▸ **TASK INSTRUCTIONS**: Give back exactly the lines of the material below that start at the line containing "TLB instructions. -/" and end at the line containing "tlbelo1 := s.csr.tlbelo1", and no others.

▸ **RAW DATA**:
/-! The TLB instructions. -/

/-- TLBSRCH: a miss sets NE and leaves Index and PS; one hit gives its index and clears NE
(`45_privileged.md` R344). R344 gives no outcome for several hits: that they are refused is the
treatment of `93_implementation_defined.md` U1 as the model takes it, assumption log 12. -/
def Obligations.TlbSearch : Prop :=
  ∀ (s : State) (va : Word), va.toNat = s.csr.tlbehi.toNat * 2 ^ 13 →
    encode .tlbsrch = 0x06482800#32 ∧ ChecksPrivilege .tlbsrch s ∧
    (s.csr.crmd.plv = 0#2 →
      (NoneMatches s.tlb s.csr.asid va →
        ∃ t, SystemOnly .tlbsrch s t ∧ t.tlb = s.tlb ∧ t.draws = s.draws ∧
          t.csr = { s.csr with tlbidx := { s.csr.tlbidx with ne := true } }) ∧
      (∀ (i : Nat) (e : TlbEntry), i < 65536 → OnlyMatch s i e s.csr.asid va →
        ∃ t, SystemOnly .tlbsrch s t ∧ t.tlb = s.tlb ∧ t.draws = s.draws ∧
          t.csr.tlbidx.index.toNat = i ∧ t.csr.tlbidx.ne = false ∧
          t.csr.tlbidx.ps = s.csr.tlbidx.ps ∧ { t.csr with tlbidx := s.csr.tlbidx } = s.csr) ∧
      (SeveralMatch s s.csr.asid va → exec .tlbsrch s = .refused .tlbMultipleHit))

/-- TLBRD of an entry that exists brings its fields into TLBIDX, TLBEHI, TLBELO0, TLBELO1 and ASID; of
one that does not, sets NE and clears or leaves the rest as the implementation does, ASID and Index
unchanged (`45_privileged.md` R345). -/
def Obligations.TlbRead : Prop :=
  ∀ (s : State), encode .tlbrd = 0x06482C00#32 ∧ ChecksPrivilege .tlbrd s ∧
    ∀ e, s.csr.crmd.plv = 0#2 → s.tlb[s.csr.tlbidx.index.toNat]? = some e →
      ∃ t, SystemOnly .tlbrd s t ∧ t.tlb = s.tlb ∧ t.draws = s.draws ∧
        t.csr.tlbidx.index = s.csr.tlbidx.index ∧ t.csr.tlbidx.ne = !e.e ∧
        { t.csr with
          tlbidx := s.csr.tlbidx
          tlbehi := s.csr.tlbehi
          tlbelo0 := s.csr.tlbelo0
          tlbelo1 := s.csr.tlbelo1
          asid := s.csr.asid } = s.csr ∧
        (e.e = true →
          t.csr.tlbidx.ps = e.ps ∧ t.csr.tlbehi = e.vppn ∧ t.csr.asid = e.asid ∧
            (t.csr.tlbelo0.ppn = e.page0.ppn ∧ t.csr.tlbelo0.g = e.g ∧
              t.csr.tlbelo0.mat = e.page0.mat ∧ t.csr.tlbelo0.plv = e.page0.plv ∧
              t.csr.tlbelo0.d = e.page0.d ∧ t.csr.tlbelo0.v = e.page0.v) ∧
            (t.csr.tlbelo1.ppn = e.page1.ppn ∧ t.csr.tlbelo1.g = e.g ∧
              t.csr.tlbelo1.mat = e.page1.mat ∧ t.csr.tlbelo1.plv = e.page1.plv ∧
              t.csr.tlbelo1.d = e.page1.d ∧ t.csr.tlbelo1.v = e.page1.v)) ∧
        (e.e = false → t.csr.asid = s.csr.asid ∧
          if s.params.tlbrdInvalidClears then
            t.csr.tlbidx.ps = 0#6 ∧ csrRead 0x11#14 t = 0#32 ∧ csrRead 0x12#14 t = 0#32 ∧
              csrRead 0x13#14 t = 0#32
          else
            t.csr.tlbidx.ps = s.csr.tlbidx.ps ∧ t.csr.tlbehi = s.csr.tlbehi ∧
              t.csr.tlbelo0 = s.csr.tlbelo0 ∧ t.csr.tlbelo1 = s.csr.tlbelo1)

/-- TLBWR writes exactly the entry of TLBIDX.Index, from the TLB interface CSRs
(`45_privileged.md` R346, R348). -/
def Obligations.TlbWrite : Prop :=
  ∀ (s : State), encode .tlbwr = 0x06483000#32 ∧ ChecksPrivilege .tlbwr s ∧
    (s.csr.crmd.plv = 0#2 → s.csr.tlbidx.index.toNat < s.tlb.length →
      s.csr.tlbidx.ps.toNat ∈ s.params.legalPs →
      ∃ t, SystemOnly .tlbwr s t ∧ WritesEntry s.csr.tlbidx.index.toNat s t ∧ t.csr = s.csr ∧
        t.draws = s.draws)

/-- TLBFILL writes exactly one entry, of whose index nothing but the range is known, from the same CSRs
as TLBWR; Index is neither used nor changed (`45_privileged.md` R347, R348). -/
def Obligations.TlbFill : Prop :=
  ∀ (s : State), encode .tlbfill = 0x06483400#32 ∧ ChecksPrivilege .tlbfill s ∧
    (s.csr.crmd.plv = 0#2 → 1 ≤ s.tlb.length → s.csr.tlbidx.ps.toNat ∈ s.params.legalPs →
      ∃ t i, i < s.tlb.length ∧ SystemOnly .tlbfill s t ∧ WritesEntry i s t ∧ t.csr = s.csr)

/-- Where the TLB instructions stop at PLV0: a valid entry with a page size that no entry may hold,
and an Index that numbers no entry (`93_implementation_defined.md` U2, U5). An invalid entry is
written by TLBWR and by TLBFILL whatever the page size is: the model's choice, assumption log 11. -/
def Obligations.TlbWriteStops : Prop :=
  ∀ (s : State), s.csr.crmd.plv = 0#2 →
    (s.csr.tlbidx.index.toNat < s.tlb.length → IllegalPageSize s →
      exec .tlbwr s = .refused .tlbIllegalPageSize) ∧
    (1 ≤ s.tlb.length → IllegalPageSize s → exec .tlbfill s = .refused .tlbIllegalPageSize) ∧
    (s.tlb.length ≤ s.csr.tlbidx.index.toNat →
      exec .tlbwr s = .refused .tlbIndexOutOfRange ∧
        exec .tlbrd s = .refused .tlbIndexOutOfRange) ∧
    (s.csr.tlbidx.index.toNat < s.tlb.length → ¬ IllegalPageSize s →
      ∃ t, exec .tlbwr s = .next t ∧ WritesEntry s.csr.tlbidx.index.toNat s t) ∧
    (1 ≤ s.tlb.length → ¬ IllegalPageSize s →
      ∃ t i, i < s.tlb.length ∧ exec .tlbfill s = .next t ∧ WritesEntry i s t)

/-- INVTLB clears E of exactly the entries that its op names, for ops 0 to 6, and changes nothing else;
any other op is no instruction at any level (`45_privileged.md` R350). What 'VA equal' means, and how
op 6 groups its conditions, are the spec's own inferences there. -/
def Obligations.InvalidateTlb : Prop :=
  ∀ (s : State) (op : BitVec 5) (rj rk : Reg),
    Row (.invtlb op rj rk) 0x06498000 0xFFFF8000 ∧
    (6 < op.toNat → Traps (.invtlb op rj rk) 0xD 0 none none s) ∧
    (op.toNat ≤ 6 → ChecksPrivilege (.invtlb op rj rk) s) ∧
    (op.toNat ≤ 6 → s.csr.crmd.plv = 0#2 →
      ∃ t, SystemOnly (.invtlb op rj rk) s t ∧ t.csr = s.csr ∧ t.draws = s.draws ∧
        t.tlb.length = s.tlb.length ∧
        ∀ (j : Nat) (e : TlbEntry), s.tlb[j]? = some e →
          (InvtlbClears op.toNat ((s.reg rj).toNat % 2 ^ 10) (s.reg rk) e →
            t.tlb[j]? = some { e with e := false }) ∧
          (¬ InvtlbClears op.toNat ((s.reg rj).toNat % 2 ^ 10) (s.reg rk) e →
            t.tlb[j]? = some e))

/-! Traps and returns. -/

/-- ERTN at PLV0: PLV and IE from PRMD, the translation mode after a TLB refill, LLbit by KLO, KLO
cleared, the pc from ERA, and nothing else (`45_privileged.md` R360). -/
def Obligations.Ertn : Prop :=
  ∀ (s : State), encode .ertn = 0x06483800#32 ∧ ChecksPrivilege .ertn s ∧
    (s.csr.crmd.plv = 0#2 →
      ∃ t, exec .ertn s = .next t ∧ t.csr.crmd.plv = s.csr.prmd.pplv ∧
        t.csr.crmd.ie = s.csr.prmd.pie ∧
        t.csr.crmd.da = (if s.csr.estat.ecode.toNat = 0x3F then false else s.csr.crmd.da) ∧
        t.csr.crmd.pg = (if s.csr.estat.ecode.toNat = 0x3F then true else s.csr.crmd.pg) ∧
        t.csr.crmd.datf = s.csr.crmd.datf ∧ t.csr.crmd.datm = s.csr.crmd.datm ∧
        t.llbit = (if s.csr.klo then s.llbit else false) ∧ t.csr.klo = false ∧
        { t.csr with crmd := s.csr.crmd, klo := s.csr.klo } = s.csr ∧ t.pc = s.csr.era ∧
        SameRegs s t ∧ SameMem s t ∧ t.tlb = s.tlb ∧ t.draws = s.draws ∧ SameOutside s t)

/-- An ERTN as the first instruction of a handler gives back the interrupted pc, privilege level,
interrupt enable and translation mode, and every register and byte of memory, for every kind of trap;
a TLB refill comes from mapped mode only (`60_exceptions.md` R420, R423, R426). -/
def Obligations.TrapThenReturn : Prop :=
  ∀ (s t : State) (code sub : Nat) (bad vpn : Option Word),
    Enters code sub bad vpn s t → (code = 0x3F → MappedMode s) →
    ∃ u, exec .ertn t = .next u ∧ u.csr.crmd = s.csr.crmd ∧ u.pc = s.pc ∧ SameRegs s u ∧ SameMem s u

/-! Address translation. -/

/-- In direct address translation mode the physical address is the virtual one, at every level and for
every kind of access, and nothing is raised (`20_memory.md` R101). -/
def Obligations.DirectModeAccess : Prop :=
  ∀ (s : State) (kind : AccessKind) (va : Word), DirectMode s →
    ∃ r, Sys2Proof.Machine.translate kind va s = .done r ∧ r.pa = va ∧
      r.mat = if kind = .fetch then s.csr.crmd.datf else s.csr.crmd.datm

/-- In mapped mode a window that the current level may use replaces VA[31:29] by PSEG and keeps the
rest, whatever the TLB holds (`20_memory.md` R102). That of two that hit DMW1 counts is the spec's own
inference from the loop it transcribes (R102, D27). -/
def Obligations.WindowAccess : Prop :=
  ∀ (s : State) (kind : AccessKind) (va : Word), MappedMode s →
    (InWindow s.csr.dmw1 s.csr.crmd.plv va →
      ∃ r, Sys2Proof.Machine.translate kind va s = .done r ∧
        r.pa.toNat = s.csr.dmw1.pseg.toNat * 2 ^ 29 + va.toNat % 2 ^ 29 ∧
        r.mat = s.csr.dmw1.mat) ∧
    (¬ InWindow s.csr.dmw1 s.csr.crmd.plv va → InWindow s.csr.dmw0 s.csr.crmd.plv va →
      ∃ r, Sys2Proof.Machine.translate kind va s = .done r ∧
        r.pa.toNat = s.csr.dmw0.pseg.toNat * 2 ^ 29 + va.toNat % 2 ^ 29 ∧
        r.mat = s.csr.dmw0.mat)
---
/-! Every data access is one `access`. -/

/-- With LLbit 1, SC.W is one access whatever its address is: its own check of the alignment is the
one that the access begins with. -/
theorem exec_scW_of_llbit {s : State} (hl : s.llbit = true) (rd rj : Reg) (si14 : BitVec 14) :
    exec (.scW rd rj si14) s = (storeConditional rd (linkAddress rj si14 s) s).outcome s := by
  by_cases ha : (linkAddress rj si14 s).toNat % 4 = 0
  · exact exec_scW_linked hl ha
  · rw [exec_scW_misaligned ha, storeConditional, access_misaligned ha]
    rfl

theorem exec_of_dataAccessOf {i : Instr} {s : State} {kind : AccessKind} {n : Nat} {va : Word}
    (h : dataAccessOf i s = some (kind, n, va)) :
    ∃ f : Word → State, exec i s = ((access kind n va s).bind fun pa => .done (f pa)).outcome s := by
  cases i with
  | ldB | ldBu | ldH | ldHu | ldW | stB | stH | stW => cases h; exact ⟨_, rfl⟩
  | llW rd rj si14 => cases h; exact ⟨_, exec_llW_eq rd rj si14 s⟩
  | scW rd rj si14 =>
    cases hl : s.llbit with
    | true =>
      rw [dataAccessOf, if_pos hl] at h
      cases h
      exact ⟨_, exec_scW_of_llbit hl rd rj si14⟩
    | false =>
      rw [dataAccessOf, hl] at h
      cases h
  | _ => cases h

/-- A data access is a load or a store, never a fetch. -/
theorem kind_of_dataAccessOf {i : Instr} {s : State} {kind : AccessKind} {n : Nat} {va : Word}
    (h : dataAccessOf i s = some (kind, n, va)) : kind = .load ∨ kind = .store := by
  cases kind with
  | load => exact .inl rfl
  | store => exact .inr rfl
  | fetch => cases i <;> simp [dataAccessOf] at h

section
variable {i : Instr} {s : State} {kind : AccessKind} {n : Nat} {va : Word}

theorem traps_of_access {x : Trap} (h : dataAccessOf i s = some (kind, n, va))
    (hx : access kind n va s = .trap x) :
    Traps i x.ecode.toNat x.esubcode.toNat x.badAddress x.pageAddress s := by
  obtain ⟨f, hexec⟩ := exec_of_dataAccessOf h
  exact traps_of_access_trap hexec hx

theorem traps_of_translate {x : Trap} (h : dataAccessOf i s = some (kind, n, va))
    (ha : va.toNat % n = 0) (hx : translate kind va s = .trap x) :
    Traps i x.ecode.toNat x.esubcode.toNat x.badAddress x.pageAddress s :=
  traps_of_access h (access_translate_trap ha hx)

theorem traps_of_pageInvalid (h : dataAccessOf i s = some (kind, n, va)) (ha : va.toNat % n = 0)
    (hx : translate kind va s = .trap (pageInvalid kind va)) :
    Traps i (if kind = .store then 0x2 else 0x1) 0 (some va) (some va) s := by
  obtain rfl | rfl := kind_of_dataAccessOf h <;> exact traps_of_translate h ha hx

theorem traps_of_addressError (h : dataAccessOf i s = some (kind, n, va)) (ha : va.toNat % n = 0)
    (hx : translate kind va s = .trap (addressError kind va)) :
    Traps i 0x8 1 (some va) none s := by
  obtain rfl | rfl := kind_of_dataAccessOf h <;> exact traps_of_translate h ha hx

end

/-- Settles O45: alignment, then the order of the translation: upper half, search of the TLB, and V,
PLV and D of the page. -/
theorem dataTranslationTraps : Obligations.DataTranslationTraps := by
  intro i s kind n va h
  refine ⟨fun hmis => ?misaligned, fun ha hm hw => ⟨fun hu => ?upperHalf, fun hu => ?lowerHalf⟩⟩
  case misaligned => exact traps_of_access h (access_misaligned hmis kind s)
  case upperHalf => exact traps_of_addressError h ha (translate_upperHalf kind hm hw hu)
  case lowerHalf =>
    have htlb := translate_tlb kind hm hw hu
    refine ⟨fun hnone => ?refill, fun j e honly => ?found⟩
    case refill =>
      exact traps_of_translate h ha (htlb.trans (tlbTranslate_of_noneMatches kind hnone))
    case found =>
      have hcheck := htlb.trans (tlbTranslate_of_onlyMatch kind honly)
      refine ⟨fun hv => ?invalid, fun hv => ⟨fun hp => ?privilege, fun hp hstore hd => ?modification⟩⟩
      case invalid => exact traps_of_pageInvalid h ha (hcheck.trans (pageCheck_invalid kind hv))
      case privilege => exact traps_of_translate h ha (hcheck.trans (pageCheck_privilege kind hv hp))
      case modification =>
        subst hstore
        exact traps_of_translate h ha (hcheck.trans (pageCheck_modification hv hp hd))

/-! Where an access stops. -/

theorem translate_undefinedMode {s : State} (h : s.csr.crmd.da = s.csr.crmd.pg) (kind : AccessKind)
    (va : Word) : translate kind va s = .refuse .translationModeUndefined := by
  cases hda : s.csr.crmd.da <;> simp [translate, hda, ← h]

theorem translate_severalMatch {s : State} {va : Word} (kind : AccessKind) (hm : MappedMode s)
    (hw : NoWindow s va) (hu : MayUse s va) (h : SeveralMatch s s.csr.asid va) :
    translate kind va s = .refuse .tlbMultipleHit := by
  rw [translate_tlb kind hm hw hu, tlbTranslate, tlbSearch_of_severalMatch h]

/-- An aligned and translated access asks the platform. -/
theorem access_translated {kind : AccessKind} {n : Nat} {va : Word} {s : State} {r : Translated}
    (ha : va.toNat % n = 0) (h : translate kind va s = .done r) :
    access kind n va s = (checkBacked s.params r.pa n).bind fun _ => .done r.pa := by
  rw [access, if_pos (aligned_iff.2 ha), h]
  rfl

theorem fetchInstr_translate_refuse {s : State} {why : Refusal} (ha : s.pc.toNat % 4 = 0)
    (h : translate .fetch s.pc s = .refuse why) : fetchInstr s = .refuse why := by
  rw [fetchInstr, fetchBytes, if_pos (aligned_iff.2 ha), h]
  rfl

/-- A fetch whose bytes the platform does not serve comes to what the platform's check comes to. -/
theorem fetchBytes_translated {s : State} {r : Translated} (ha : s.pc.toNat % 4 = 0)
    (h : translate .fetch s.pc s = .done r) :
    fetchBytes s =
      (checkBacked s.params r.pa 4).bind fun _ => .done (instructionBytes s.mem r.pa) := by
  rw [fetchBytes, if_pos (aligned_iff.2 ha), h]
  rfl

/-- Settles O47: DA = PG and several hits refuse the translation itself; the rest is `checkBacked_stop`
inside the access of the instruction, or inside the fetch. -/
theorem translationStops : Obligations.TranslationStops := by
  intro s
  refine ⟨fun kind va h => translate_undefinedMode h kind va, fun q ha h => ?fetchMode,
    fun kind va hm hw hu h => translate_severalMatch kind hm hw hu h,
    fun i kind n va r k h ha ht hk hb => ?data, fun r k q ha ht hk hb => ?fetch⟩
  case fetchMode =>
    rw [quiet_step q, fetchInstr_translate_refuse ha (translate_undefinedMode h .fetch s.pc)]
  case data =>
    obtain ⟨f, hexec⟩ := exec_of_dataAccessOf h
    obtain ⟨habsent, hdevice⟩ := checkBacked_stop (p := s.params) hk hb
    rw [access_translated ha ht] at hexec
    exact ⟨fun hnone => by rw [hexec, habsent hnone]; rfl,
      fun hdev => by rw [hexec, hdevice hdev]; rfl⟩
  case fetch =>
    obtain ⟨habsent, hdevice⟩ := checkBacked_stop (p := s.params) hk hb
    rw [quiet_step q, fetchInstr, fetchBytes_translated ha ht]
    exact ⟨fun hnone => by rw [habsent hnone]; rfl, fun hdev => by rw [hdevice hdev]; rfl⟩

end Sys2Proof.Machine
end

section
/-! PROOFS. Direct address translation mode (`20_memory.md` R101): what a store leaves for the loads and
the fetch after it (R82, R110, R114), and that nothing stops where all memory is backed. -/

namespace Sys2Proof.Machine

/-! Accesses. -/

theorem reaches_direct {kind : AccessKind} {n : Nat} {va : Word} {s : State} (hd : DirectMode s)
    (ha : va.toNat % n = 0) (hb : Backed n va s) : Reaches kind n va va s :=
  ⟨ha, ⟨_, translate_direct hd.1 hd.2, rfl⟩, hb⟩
* * *
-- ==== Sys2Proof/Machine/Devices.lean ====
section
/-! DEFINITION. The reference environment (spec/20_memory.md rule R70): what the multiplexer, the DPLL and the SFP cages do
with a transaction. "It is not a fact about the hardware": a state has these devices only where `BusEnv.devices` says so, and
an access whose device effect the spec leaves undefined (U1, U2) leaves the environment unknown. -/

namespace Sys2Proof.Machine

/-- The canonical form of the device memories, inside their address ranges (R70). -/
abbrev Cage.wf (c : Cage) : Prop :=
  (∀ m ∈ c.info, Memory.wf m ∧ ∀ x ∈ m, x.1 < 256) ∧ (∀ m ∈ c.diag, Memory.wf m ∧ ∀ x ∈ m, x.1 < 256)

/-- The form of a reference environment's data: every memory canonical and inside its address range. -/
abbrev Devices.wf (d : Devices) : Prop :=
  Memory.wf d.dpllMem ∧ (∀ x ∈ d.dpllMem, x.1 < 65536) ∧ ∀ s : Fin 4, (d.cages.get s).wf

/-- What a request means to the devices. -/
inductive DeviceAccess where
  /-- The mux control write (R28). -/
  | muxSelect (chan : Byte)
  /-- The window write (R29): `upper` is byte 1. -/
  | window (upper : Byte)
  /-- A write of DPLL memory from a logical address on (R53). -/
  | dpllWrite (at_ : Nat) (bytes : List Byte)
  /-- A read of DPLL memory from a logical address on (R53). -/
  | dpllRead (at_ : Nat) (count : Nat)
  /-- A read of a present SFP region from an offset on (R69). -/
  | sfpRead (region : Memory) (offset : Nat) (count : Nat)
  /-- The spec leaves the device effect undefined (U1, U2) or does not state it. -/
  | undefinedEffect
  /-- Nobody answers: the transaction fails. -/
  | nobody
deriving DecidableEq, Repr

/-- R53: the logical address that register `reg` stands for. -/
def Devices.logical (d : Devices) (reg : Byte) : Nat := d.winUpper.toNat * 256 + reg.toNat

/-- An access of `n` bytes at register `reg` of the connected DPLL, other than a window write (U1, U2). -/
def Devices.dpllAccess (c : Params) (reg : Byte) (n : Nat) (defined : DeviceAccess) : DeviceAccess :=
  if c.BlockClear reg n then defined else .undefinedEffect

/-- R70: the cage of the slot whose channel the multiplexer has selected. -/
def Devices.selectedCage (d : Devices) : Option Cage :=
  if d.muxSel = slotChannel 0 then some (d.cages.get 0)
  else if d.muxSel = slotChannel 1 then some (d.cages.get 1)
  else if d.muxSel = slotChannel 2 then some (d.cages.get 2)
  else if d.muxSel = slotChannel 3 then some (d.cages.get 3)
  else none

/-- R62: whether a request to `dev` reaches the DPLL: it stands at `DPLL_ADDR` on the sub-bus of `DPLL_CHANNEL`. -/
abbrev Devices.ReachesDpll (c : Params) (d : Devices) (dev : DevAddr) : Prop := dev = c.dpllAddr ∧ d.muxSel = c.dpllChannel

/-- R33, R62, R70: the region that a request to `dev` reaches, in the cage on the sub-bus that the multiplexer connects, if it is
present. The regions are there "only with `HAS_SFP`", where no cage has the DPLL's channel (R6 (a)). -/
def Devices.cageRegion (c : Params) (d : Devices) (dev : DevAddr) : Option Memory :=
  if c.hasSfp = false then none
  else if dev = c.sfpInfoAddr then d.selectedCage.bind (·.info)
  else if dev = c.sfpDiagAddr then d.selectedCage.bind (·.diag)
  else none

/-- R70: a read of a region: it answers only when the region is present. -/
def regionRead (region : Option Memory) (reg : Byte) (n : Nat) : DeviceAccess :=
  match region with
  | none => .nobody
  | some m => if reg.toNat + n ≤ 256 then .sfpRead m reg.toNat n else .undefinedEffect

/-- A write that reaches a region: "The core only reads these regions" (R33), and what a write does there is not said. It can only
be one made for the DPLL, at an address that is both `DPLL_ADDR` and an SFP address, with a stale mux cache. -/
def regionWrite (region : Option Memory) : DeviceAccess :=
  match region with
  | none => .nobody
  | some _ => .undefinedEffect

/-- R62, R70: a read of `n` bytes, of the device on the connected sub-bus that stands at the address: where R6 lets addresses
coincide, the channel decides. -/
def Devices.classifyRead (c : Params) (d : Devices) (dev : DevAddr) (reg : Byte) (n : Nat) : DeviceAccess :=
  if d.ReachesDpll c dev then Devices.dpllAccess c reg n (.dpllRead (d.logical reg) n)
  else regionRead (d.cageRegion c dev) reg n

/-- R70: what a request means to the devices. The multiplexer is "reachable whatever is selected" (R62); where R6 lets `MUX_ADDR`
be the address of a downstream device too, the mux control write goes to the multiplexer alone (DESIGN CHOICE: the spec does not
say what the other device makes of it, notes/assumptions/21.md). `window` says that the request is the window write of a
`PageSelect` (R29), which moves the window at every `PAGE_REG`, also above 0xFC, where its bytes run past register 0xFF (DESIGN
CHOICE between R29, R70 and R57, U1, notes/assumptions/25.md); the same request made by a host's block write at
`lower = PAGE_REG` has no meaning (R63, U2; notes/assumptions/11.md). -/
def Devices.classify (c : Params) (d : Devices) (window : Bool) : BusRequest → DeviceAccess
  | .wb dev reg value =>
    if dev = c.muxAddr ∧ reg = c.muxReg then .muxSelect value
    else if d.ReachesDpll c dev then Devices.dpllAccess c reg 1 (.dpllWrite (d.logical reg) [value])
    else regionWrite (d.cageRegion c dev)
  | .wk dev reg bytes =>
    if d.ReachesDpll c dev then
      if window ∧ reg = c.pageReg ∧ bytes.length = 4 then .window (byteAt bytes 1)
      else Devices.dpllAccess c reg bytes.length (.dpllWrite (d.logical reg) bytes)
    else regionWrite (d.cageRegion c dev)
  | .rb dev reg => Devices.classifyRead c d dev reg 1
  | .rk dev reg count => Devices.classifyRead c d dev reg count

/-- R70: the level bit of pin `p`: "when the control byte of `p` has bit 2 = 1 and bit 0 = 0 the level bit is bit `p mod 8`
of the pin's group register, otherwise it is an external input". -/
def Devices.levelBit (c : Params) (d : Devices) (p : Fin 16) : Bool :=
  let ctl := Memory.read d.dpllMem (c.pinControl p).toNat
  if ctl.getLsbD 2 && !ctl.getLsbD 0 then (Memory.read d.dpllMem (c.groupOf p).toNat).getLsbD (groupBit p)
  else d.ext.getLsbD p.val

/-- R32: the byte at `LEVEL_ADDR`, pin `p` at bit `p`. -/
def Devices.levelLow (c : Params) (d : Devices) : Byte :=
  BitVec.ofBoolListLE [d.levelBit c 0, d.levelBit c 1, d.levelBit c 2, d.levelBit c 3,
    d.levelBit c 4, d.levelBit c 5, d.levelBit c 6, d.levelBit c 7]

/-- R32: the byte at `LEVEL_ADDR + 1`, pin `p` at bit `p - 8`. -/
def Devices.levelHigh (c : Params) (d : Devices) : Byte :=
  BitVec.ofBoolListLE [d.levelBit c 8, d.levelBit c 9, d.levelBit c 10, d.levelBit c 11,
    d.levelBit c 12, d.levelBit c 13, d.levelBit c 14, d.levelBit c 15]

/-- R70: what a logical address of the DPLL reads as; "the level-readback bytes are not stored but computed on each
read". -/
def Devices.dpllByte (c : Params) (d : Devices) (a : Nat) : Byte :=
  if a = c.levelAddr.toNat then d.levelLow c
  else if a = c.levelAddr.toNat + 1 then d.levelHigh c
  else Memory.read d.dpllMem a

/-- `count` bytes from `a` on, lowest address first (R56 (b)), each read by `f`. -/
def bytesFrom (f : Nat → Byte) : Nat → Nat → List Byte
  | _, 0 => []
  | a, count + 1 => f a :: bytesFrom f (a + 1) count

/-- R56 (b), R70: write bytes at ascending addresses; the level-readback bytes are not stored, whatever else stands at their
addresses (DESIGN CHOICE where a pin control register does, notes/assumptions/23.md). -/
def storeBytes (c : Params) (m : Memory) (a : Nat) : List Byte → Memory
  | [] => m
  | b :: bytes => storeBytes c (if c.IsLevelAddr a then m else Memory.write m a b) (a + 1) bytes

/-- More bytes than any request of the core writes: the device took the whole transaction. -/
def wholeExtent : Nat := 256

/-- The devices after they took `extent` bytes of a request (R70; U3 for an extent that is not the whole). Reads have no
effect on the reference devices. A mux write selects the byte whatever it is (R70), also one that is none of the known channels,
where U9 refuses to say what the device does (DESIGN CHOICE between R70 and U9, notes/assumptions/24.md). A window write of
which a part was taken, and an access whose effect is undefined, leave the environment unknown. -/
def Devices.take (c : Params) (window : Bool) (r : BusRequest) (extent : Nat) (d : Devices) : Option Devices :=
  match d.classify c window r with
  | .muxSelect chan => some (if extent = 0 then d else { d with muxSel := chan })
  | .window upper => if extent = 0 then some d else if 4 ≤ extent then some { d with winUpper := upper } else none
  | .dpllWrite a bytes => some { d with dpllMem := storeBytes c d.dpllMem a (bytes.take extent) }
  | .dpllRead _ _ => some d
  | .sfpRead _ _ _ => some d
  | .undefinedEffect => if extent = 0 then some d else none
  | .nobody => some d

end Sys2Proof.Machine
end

▸ **TASK RESPONSE**:
/-! The TLB instructions. -/

/-- TLBSRCH: a miss sets NE and leaves Index and PS; one hit gives its index and clears NE
(`45_privileged.md` R344). R344 gives no outcome for several hits: that they are refused is the
treatment of `93_implementation_defined.md` U1 as the model takes it, assumption log 12. -/
def Obligations.TlbSearch : Prop :=
  ∀ (s : State) (va : Word), va.toNat = s.csr.tlbehi.toNat * 2 ^ 13 →
    encode .tlbsrch = 0x06482800#32 ∧ ChecksPrivilege .tlbsrch s ∧
    (s.csr.crmd.plv = 0#2 →
      (NoneMatches s.tlb s.csr.asid va →
        ∃ t, SystemOnly .tlbsrch s t ∧ t.tlb = s.tlb ∧ t.draws = s.draws ∧
          t.csr = { s.csr with tlbidx := { s.csr.tlbidx with ne := true } }) ∧
      (∀ (i : Nat) (e : TlbEntry), i < 65536 → OnlyMatch s i e s.csr.asid va →
        ∃ t, SystemOnly .tlbsrch s t ∧ t.tlb = s.tlb ∧ t.draws = s.draws ∧
          t.csr.tlbidx.index.toNat = i ∧ t.csr.tlbidx.ne = false ∧
          t.csr.tlbidx.ps = s.csr.tlbidx.ps ∧ { t.csr with tlbidx := s.csr.tlbidx } = s.csr) ∧
      (SeveralMatch s s.csr.asid va → exec .tlbsrch s = .refused .tlbMultipleHit))

/-- TLBRD of an entry that exists brings its fields into TLBIDX, TLBEHI, TLBELO0, TLBELO1 and ASID; of
one that does not, sets NE and clears or leaves the rest as the implementation does, ASID and Index
unchanged (`45_privileged.md` R345). -/
def Obligations.TlbRead : Prop :=
  ∀ (s : State), encode .tlbrd = 0x06482C00#32 ∧ ChecksPrivilege .tlbrd s ∧
    ∀ e, s.csr.crmd.plv = 0#2 → s.tlb[s.csr.tlbidx.index.toNat]? = some e →
      ∃ t, SystemOnly .tlbrd s t ∧ t.tlb = s.tlb ∧ t.draws = s.draws ∧
        t.csr.tlbidx.index = s.csr.tlbidx.index ∧ t.csr.tlbidx.ne = !e.e ∧
        { t.csr with
          tlbidx := s.csr.tlbidx
          tlbehi := s.csr.tlbehi
          tlbelo0 := s.csr.tlbelo0
          tlbelo1 := s.csr.tlbelo1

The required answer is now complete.